Future Directions: Trials, Partnerships, and Oncology

00:18:09
Speaker
Excellent. So it's looking to be an exciting and active period ahead for Horizon. Could you summarize or highlight some of the key events that investors should watch out for across the next 12 to 18 months?
00:18:21
Speaker
Well, I mean, of course, we are basically now um interacting with the FDA. So we expect to submit the the full protocol of the phase three around March, April. So around this time, end of first quarter, beginning of second quarter, we might get the they May proceed for the phase three, which will definitely set the um and the asset ready for starting the phase three. The company is already doing additional work to prepare this phase three.
00:18:55
Speaker
It's also well known that we have engaged an investment bank at Green Hill to help us on finding the right partner, the best partner to develop this molecule and to commercialize this molecule, where we think that we have an extraordinary commercial opportunity.
00:19:11
Speaker
an extraordinary and extraordinary commercial opportunity and um And this is not the reason ah today, but I mean, we are also having, as maybe some of the audience know, Horizon is also having a a program also around LSD1, also in epigenetics with a different and molecule, different composition of matter protection. in oncology where we are benefiting, we are having the immense honor to have um a a partnership with the National institute Institute of Health of the United States, with the National Cancer Institute. And through this CRADA-CREDA agreement,
00:19:51
Speaker
We are exploring now our molecule in first-line leukemia in triple combination with venetoclast and asacitidine in first-line and FIT patients.
00:20:02
Speaker
There are a number of patients which respond poorly to these standard of care, although in general, venetoclast and asacitidine is a quite effective first-line treatment. But for those particular sorts of patients, this combination adding Yadavnstat could be fundamental.
00:20:19
Speaker
We are having this ah program running in an investigator initiative trial at Oregon University with some encouraging preliminary data. and We are having also and NCI sponsor phase 1-2 trial in a small cell lung cancer first line in extended disease patients in combination with Durvalumab or atezolizumab, where again, the fundamentals, the the but the biology,
00:20:48
Speaker
and underlying biology of the mechanism of action, the synergism between our compound and the ICIs is really amazing.
00:21:00
Speaker
and um And this ah NCI i sponsored trial is including one of the most and there I mean, famous places, the more renowned places in the field, like the Memorial Sloan Katherin Center, the Dana-Farber, the MD Anderson, the Young Hopkins, Yale University, City of Hope.

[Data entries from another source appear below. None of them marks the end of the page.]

-- ==== Sys2Proof/Syntax.lean ====
section
/-! DEFINITION. The commands of the DL32: one constructor for each row of spec/opcode_table.json, with the
operands its rule gives. An enumerated operand of a request is an Option: none stands for a code that names
no value of its list, which the owning block refuses with BAD_VALUE (11 R188). -/

namespace Sys2Proof

/-- The two hoists (06 R107). -/
inductive Hoist where
  | a | b
deriving DecidableEq, Repr, Inhabited

/-- What stands at a rail position (01 R1). -/
inductive StationKind where
  | unused | load | bath | unload
deriving DecidableEq, Repr, Inhabited

/-- Compensation of a recipe step (01 R13). -/
inductive Compensation where
  | none | temp | tempActivity
deriving DecidableEq, Repr, Inhabited

/-- Timing strictness of a recipe step; openEnded is the class OPEN (01 R13). -/
inductive StepClass where
  | critical | firm | loose | openEnded
deriving DecidableEq, Repr, Inhabited

/-- The dispatcher's urgency mode: DEADLINE or CLASS (05 R91). -/
inductive UrgencyMode where
  | deadline | byClass
deriving DecidableEq, Repr, Inhabited

/-- Polarity of an input (10 R172). -/
inductive Polarity where
  | activeHigh | activeLow
deriving DecidableEq, Repr, Inhabited

/-- Mode of an output line (10 R179). -/
inductive OutputMode where
  | function | manual
deriving DecidableEq, Repr, Inhabited

/-- What OUTPUT MODE names (10 R180): a pair of valve lines, a permit line, or the sounder. -/
inductive ModeTarget where
  | pair (n : Nat) | permit (h : Hoist) | sounder
deriving DecidableEq, Repr, Inhabited

/-- What IO QUERY asks about (10 R183). -/
inductive IoKind where
  | input | output
deriving DecidableEq, Repr, Inhabited

/-- The two auxiliary inputs whose becoming inactive changes nothing (10 R178). -/
inductive AuxInput where
  | eStop | pause
deriving DecidableEq, Repr, Inhabited

/-- The eight fields of a step as STEP SET carries them (01 R13, R16). -/
structure StepFields where
  bath       : Nat
  nominal    : Nat
  comp       : Option Compensation
  adjustable : Option Bool
  cls        : Option StepClass
  tolerance  : Nat
  drain      : Nat
  agitate    : Option Bool
deriving DecidableEq, Repr, Inhabited

/-- The seven settings of a hoist's timing table, in ticks (06 R109). -/
structure Timing where
  fixed      : Nat
  perStation : Nat
  place      : Nat
  acceptTime : Nat
  approach   : Nat
  lift       : Nat
  spanAck    : Nat
deriving DecidableEq, Repr, Inhabited

/-- An agitation program: prescale P, cycle code C, width W, extra X (08 R147). -/
structure Program where
  prescale : Nat
  cycle    : Nat
  width    : Nat
  extra    : Nat
deriving DecidableEq, Repr, Inhabited

/-- The six settings DISPATCH CONFIG carries (05 R105). -/
structure DispatchFields where
  lookahead   : Nat
  orderMargin : Nat
  admitMargin : Nat
  lowMark     : Nat
  hysteresis  : Nat
  mode        : Option UrgencyMode
deriving DecidableEq, Repr, Inhabited

/-- The commands, in the order of spec/opcode_table.json. A position operand of none is the report's
"unknown" (11, Frame Layouts). -/
inductive Instr where
  /-- POWER_ON: supply applied or RESET released. -/
  | powerOn
  /-- LINE_TICK: the 100 ms line tick. -/
  | lineTick
  /-- DUE: the rack in a slot becomes due. -/
  | due (slot : Nat)
  /-- OVERTIME: the overrun of the rack in a slot first exceeds L. -/
  | overtime (slot : Nat)
  /-- STALE: a bath's stale count has reached 300. -/
  | stale (bath : Nat)
  /-- LAPSED: a bath's stale count has reached 1200. -/
  | lapsed (bath : Nat)
  /-- PHASE_TIMER_EXPIRY: a hoist's phase timer has reached 0. -/
  | phaseTimerExpiry (h : Hoist)
  /-- ACKNOWLEDGEMENT_TIMER_EXPIRY: the handover's timer has reached 0. -/
  | acknowledgementTimerExpiry
  /-- SEAT_WINDOW_EXPIRY: a station's seat window has run out. -/
  | seatWindowExpiry (station : Nat)
  /-- SAMPLE_EVENT: the 10 ms sample; bit n of each operand is the level at input n and at monitor n. -/
  | sampleEvent (pins monitors : BitVec 35)
  /-- SEATED: the debounced seat input of a station becomes seated. -/
  | seated (station : Nat)
  /-- RELEASED: the debounced seat input of a station becomes released. -/
  | released (station : Nat)
  /-- E_STOP_ACTIVE. -/
  | eStopActive
  /-- GAS_OK_INACTIVE. -/
  | gasOkInactive
  /-- GAS_OK_ACTIVE. -/
  | gasOkActive
  /-- PAUSE_ACTIVE. -/
  | pauseActive
  /-- AUXILIARY_INACTIVE: E-STOP or PAUSE becomes inactive. -/
  | auxiliaryInactive (which : AuxInput)
  /-- OUTPUT_FAULT_MARK_SET: an output line becomes marked faulted. -/
  | outputFaultMarkSet (line : Nat)
  /-- OUTPUT_FAULT_MARK_CLEAR: an output line's fault mark clears. -/
  | outputFaultMarkClear (line : Nat)
  /-- CYCLE_START of a bath's generator. -/
  | cycleStart (bath : Nat)
  /-- BURST_END of a bath's generator. -/
  | burstEnd (bath : Nat)
  /-- DISPATCH_PASS. -/
  | dispatchPass
  /-- ADMIT. -/
  | admitRack (id recipe load area : Nat) (adjust : Int)
  /-- WITHDRAW. -/
  | withdraw (id : Nat)
  /-- RACK_REMOVE. -/
  | rackRemove (id : Nat)
  /-- RACK_PLACE. -/
  | rackPlace (id step station : Nat)
  /-- RACK_QUERY. -/
  | rackQuery (id index : Nat)
  /-- STATION_SET. -/
  | stationSet (station : Nat) (kind : Option StationKind) (bath : Nat) (sensing inService : Option Bool)
  /-- STATION_QUERY. -/
  | stationQuery (station : Nat)
  /-- BATH_SET. -/
  | bathSet (bath tRef rho slope threshold : Nat)
  /-- BATH_TABLE_SET; the frame carries nine points. -/
  | bathTableSet (bath : Nat) (points : List Nat)
  /-- BATH_OWED_CLEAR. -/
  | bathOwedClear (bath : Nat)
  /-- BATH_QUERY. -/
  | bathQuery (bath : Nat)
  /-- RECIPE_OPEN. -/
  | recipeOpen (recipe : Nat)
  /-- STEP_SET. -/
  | stepSet (recipe index : Nat) (fields : StepFields)
  /-- RECIPE_CLOSE. -/
  | recipeClose (recipe : Nat)
  /-- RECIPE_QUERY. -/
  | recipeQuery (recipe index : Nat)
  /-- DISPATCH_CONFIG. -/
  | dispatchConfig (settings : DispatchFields)
  /-- QUEUE_QUERY. -/
  | queueQuery (index : Nat)
  /-- HOIST_TIMING. -/
  | hoistTiming (hoist : Option Hoist) (timing : Timing)
  /-- HOIST_CANCEL. -/
  | hoistCancel (hoist : Option Hoist)
  /-- HOIST_RELEASE. -/
  | hoistRelease (hoist : Option Hoist)
  /-- HOIST_QUERY. -/
  | hoistQuery (hoist : Option Hoist)
  /-- SPAN_CONFIG. -/
  | spanConfig (guardGap split : Nat)
  /-- SPAN_QUERY. -/
  | spanQuery
  /-- AGITATION_SET. -/
  | agitationSet (bath : Nat) (program : Program)
  /-- AGITATION_QUERY. -/
  | agitationQuery (bath group : Nat)
  /-- LINE_RUN. -/
  | lineRun
  /-- LINE_HOLD. -/
  | lineHold
  /-- LINE_HALT. -/
  | lineHalt
  /-- LINE_RESUME. -/
  | lineResume
  /-- LINE_CLEAR. -/
  | lineClear
  /-- CAUSE_CLEAR; each cause is named by its place in the table of R159. -/
  | causeClear (codes : List Nat)
  /-- LINE_QUERY. -/
  | lineQuery
  /-- INPUT_SET. -/
  | inputSet (input debounce : Nat) (polarity : Option Polarity) (enable : Option Bool)
  /-- OUTPUT_MODE. -/
  | outputMode (target : ModeTarget) (mode : Option OutputMode)
  /-- OUTPUT_LATCH. -/
  | outputLatch (output : Nat) (level : Option Bool)
  /-- IO_QUERY. -/
  | ioQuery (kind : Option IoKind) (number : Nat)
  /-- LINK_QUERY. -/
  | linkQuery (channel : Nat)
  /-- HELLO from a hoist. -/
  | hello (h : Hoist) (position : Option Int)
  /-- ACCEPT from a hoist. -/
  | accept (h : Hoist) (order : Nat) (position : Option Int)
  /-- REFUSE from a hoist. -/
  | refuse (h : Hoist) (order reason : Nat)
  /-- POISED from a hoist. -/
  | poised (h : Hoist) (order : Nat) (position : Option Int)
  /-- LIFTED from a hoist. -/
  | lifted (h : Hoist) (order : Nat) (position : Option Int)
  /-- PLACED from a hoist. -/
  | placed (h : Hoist) (order : Nat) (position : Option Int)
  /-- CANCELLED from a hoist. -/
  | cancelled (h : Hoist) (order : Nat)
  /-- POSITION from a hoist. -/
  | position (h : Hoist) (position : Option Int)
  /-- SPAN_ACK from a hoist. -/
  | spanAck (h : Hoist) (sequence : Nat) (position : Option Int)
  /-- FAULT from a hoist. -/
  | fault (h : Hoist) (code : Nat)
  /-- TEMP from the cabinet, in tenths of a degree. -/
  | temp (bath : Nat) (temperature : Int)
  /-- PUMPED from the cabinet, in mL. -/
  | pumped (bath volume : Nat)
  /-- START_BIT: bit c of starts is set when a start bit is seen on channel c. -/
  | startBit (starts : BitVec 4)
  /-- FRAME_RECEIVED: the frame being received completes with no character error. -/
  | frameReceived (kind : Byte) (payload : List Byte)
  /-- FRAME_TRUNCATED: a gap over 5 ms before the last character. -/
  | frameTruncated
  /-- LENGTH_ERROR: the length character of the frame being received. -/
  | lengthError (length : Byte)
  /-- CHARACTER_ERROR: the frame being received reaches its length, and this character of it was read. -/
  | characterError (character : Character)
  /-- DISCARD_WAIT_END: a gap over 5 ms during the discard wait. -/
  | discardWaitEnd
  /-- REFUSED_FRAME: the frame being received completes with an unknown kind or a wrong length. -/
  | refusedFrame (kind : Byte)
  /-- SEND_BEGIN; starts are the start bits detected before the inhibit took effect. -/
  | sendBegin (starts : BitVec 4)
  /-- LISTEN_WINDOW_END; starts as for SEND_BEGIN. -/
  | listenWindowEnd (starts : BitVec 4)
  /-- FRAME_SENT: every character of the frame being sent is acknowledged. -/
  | frameSent
  /-- MISSING_ACKNOWLEDGE: an acknowledge bit reads high. -/
  | missingAcknowledge
  /-- NO_CLOCKING: no clock edge for 20 ms. -/
  | noClocking
  /-- RESET_ASSERTED: the RESET input goes low. -/
  | resetAsserted
deriving DecidableEq, Repr

end Sys2Proof
end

I mean, just to mention a few.
00:21:22
Speaker
So this is, ah as I said, a phase one, two randomized, um which expect to recruit 40 patients. And we are tremendously honored. I'm very eager to see how it goes, this trial. So for those in the audience interested on this other activity of the company, I also recommend to to him to to keep ah to keep us under the radar.
00:21:46
Speaker
Perfect. Well, thank you very much, Carlos, for the un insightful discussion. We look forward to following the progress of the company and including both of your assets. ah If our audience like to learn more about Horizon in Genomics, please refer to edisongroup.com.
00:21:59
Speaker
That's going to be your time today, Carlos. Thank you, Aaron. A pleasure.